The decline of religious (read ‘Christian’) affiliation and participation in the west.
First off, this decline (assuming the social scientists are accurate) is more than off-set by the explosion of the Christian faith in the other parts of the world. If numbers are important to you, then there is some comfort (and things to learn) in the numbers. But even if the decline is only localized, I say “let it continue.” The church and its causes have not been strengthened by token cultural support over the centuries. All the better if there is no advantage socially or economically or politically to being a believer. I don’t celebrate religious persecution (which is widespread in the world), but I do look forward to the day that no one is in church who is not either committed or seeking. Jesus started with twelve (and an unnamed support cohort). Early converts were put through rigorous testing if they wanted to join (by society through persecution and by fellow believers through high standards). It won’t hurt the church, as church, if we move back closer to those times.
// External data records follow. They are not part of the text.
-- ==== Sys2Proof/Machine/Dispatch.lean ====
section
/-! DEFINITION. Dispatch: one arm for each command, each a direct call of its meaning. -/

namespace Sys2Proof.Machine
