/-- R467 to R469, R477: the commands of a lane, recalibration and low power. -/
def Sys2Proof.Safety.LaneCommands : Prop :=
  ∀ (s : State) (m : Nat), s.power.phase = .run → m < 512 →
    let n := m % 256
    let o := if m < 256 then m + 256 else m - 256
    let st := s.fget (LANE_STAT.STATE m)
    let x := s.lane m
    let res (i : Instr) (k : Nat) : Prop := Does i s id [(LANE_CMD.RESULT m, k)]
    let now := s.fget (CHAN_STAT.MODE n) ≠ 1 ∧ s.fget (LANE_STAT.STATE o) = 4
    let quiet := x.queue = [] ∧ x.unseq = [] ∧ x.behind = [] ∧ x.sent = [] ∧ x.replay = [] ∧ (s.chan n).queue = []
    let later := lane m (fun x => { x with recalWaits := true }) s
    -- a recalibration begins: RECAL, announced and counted
    (∀ full, let t := s.enterRecal m full
      t.fget (LANE_STAT.STATE m) = 6 ∧ (t.lane m).recalFull = full ∧ (t.lane m).recalWaits = false ∧
      t.fget (LIFE_LANE3.RECALS m) = (counts s (LIFE_LANE3.RECALS m) 1).2) ∧
    (st = 0 → res (.laneRetrain m) 2 ∧ res (.laneDownCmd m) 2) ∧
    (st ≠ 0 → (∃ t, Alters s t (lane m LaneState.unlocked) [(LANE_STAT.CURGEN m, 0)] ∧
        exec (.laneRetrain m) s = .next ((t.laneTo m 1).fset (LANE_CMD.RESULT m) 1)) ∧
      exec (.laneDownCmd m) s = .next ((s.laneDown m 5).fset (LANE_CMD.RESULT m) 1)) ∧
    Does (.snap m) s id [fits (LANE_TXBYTES.COUNT m) x.txBytes, fits (LANE_RXBYTES.COUNT m) x.rxBytes,
      fits (LANE_TXFRAMES.COUNT m) x.txFrames, fits (LANE_RXFRAMES.COUNT m) x.rxFrames, (LANE_CMD.RESULT m, 1)] ∧
    (st ≠ 4 → res (.laneRecal m) 2 ∧ Idles (.recalDue m) s ∧ Idles (.recalWaitEnd m) s ∧ Idles (.lowpowerEntry m) s) ∧
    (st = 4 → now → exec (.laneRecal m) s = .next ((s.enterRecal m true).fset (LANE_CMD.RESULT m) 1) ∧
      exec (.recalDue m) s = .next (s.enterRecal m true)) ∧
    (st = 4 → ¬ now → Does (.laneRecal m) s (lane m fun x => { x with recalWaits := true }) [(LANE_CMD.RESULT m, 3)] ∧
      exec (.recalDue m) s = .next later) ∧
    (st = 4 → x.recalWaits = false → Idles (.recalWaitEnd m) s) ∧
    (st = 4 → x.recalWaits = true → (quiet ∨ now) → exec (.recalWaitEnd m) s = .next (s.enterRecal m true)) ∧
    (st = 4 → x.recalWaits = true → ¬ quiet → ¬ now → exec (.recalWaitEnd m) s = .next (s.enterRecal m false)) ∧
    (st ≠ 6 → Idles (.recalDone m) s) ∧
    (st = 6 → let t := (lane m (fun x => { x with recalFull := false }) s).laneTo m 4
      exec (.recalDone m) s = .next (if s.fget (LANE_CMD.RESULT m) = 3 then t.fset (LANE_CMD.RESULT m) 1 else t)) ∧
    (st = 4 → (s.fget POWER_STATE.CUR ≠ 3 ∨ ¬ quiet) → Idles (.lowpowerEntry m) s) ∧
    (st = 4 → s.fget POWER_STATE.CUR = 3 → quiet →
      exec (.lowpowerEntry m) s = .next ((s.sendUnseq m { type := 0x12 }).laneTo m 5)) ∧
    (st = 5 → exec (.lowpowerRefresh m) s = .next (lane m (fun x => { x with txCount := (x.txCount + 1) % 2 ^ 24 }) s) ∧
      exec (.lowpowerWake m true) s = .next (s.laneTo m 4) ∧ exec (.lowpowerWake m false) s = .next (s.lockLoss m)) ∧
    (st ≠ 5 → Idles (.lowpowerRefresh m) s ∧ ∀ l, Idles (.lowpowerWake m l) s)

/-- R457, R470 to R474: the mode of a channel, and the sideband roll-call. -/
def Sys2Proof.Safety.ChannelCommands : Prop :=
  ∀ (s : State) (n : Nat), s.power.phase = .run → n < 256 →
    let c := s.chan n
    let a := s.lane n
    let b := s.lane (n + 256)
    let res (i : Instr) (k : Nat) : Prop := Does i s id [(CHAN_CMD.RESULT n, k)]
    let on := s.fget (CHAN_CTL.EN n) = 1
    let active := s.fget (LANE_STAT.STATE n) = 4 ∧ s.fget (LANE_STAT.STATE (n + 256)) = 4
    let asks (i : Instr) (mode : Nat) : Prop :=
      (¬ on → res i 5) ∧ (on → c.change ≠ 0 → res i 6) ∧ (on → c.change = 0 → ¬ active → res i 2) ∧
      (on → c.change = 0 → active → Does i s
        (fun s => { s with link := { s.link with chans := AMap.set {} s.link.chans n { c with change := mode } } })
        [(CHAN_CMD.RESULT n, 3)])
    asks (.chanDual n) 1 ∧ asks (.chanSplit n) 2 ∧
    -- the change ends once both replay buffers are empty
    (let empty := a.sent = [] ∧ b.sent = [] ∧ a.behind = [] ∧ b.behind = []
     let split := s.fget (CHAN_STAT.MODE n) = 1
     ((c.change = 0 ∨ ¬ empty) → Idles (.modeChangeDone n) s) ∧
     (c.change ≠ 0 → empty → ∃ t : State, exec (.modeChangeDone n) s = .next t ∧ (t.chan n).change = 0 ∧
       t.fget (CHAN_STAT.MODE n) = (if c.change = 1 then 0 else 1) ∧ t.fget (CHAN_CMD.RESULT n) = 1 ∧
       (let tx := if c.change = 1 ∧ split then fsnMax (s.fget (LANE_FSN.TXNEXT n)) (s.fget (LANE_FSN.TXNEXT (n + 256))) else c.txNext
        t.fget (LANE_FSN.TXNEXT n) = tx % 2 ^ 32 ∧ t.fget (LANE_FSN.TXNEXT (n + 256)) = tx % 2 ^ 32) ∧
       (∃ g ∈ (t.lane n).unseq, g.type = 0x10) ∧ ∃ g ∈ (t.lane (n + 256)).unseq, g.type = 0x10)) ∧
    -- the roll-call
    (let busy := s.fget TAILOR_ROLLSTAT.BUSY = 1
     let go (i : Instr) : Prop := (busy → Does i s id [(TAILOR_ROLLSTAT.AGAIN, 1)]) ∧ (¬ busy → Does i s id [(TAILOR_ROLLSTAT.BUSY, 1)])
     go .rollGo ∧ (s.fget TAILOR_ROLLCTL.AUTO = 1 → go .hotJoin) ∧ (s.fget TAILOR_ROLLCTL.AUTO ≠ 1 → Idles .hotJoin s) ∧
     -- (a pass waits for the end of a Tailor restart, R601)
     (∀ found gone voids, (¬ busy ∨ s.fget TAILOR_TFWSTAT.BUSY = 1 → Idles (.rollcallPass found gone voids) s) ∧
      (busy → s.fget TAILOR_TFWSTAT.BUSY ≠ 1 → ∃ t : State,
        let u := (s.link.adapters.filter fun a => gone.contains (a.bus * 128 + a.addr)).foldl State.dropAdapter
          (found.foldl State.takeTarget s)
        let on (k : Nat) : Nat := (u.link.adapters.filter fun a => a.bus == k).length
        Alters u t id [counts u TAILOR_ROLLSTAT.DISCARDED voids, counts u TAILOR_ROLLSTAT.PASSES 1, (TAILOR_ROLLSTAT.AGAIN, 0),
          (TAILOR_ROLLSTAT.BUSY, if u.fget TAILOR_ROLLSTAT.AGAIN = 1 then 1 else 0),
          fits TAILOR_ROLLSTAT.ADAPT2 (on 2), fits TAILOR_ROLLSTAT.ADAPT3 (on 3)] ∧
        exec (.rollcallPass found gone voids) s = .next t))) ∧
    -- a target with a good identity serves its channels; one without sets IDERR
    (∀ f : SbFound, n ∈ f.chans →
      (s.identityOk f = true → let t := s.takeTarget f
        t.fget (CHAN_ADAPTER.VALID n) = 1 ∧ t.fget (CHAN_ADAPTER.PID n) = f.pid % 2 ^ 48 ∧ t.fget (CHAN_ADAPTER.IDERR n) = 0) ∧
      (s.identityOk f = false → (s.takeTarget f).fget (CHAN_ADAPTER.IDERR n) = 1))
I’m just getting started but already have gone on too long. I realize these pronouncements may make me look like a slacker—a label I often earn—or worse. Perhaps what I’m really arguing for is wisdom: right priorities coupled with right action. At the heart of wisdom is discernment (separating wheat from chaff). It’s a quality I desire for myself and for my community. To the degree that we achieve it, we will be bothered less by the flux and will work more effectively for permanent things.